# install.packages("tidyverse")
# install.packages("palmerpenguins")
library(tidyverse)
library(palmerpenguins)
Solution to ggplot tasks
1 Get started
First we need to load the packages needed to complete this task:
- Have a look at the penguin data set
penguins
# A tibble: 344 × 8
species island bill_length_mm bill_depth_mm flipper_length_mm body_mass_g
<fct> <fct> <dbl> <dbl> <int> <int>
1 Adelie Torgersen 39.1 18.7 181 3750
2 Adelie Torgersen 39.5 17.4 186 3800
3 Adelie Torgersen 40.3 18 195 3250
4 Adelie Torgersen NA NA NA NA
5 Adelie Torgersen 36.7 19.3 193 3450
6 Adelie Torgersen 39.3 20.6 190 3650
# ℹ 338 more rows
# ℹ 2 more variables: sex <fct>, year <int>
2 Exploratory plotting
2.1 Relationship between bill length and bill depth (scatterplot)

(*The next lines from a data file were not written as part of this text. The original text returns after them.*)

-- ==== Sys2Proof/Laws/Views.lean ====
section
/-!
SUPPORT. Words and fields of registers through the other setters, the other pieces of State through register writes, and
the views of the maps: what a replaced unit reads as, and that the others stay.
-/
set_option Elab.async false
namespace Sys2Proof.Machine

What is the relationship between bill length and bill depth?
First, I created a scatter plot and added a linear regression line. From the plot, It looks like bill length is decreasing with increasing bill depth.
# Bill length vs. bill depth scatterplot with regression line
ggplot(
data = penguins,
aes(
x = bill_length_mm,
y = bill_depth_mm
)+
) geom_point() +
geom_smooth(method = "lm", se = FALSE)
`geom_smooth()` using formula = 'y ~ x'
Warning: Removed 2 rows containing non-finite outside the scale range
(`stat_smooth()`).
Warning: Removed 2 rows containing missing values or values outside the scale range
(`geom_point()`).
# or short
ggplot(penguins, aes(bill_length_mm, bill_depth_mm)) +
geom_point() +
geom_smooth(method = "lm", se = FALSE)
If we add the color aesthetic locally to the point layer, only this layer will be affected by it. The regression line is not separated by species but still calculated and plotted for all data points together:
# Bill length vs. bill depth scatterplot with regression line
# color as aesthetic local to the point layer
ggplot(penguins, aes(bill_length_mm, bill_depth_mm)) +
geom_point(aes(color = species)) +
geom_smooth(method = "lm", se = FALSE)
We can see an example of the Simpson’s paradox here. If you don’t consider species, it looks like the bill depth decreases with bill length. But after separating the data by species, we see that the effect is actually the opposite.
To draw separate regression lines for the species, we need to either add the color aesthetic to the smooth layer as well, or define the color aesthetic globally in the top layer ggplot
call:
# Define color aesthetic once globally
ggplot(penguins, aes(
x = bill_length_mm,
y = bill_depth_mm,
color = species
+
)) geom_point() +
geom_smooth(method = "lm", se = FALSE)
2.2 Difference in flipper length between species (boxplot)
Is there a difference in flipper length between the species?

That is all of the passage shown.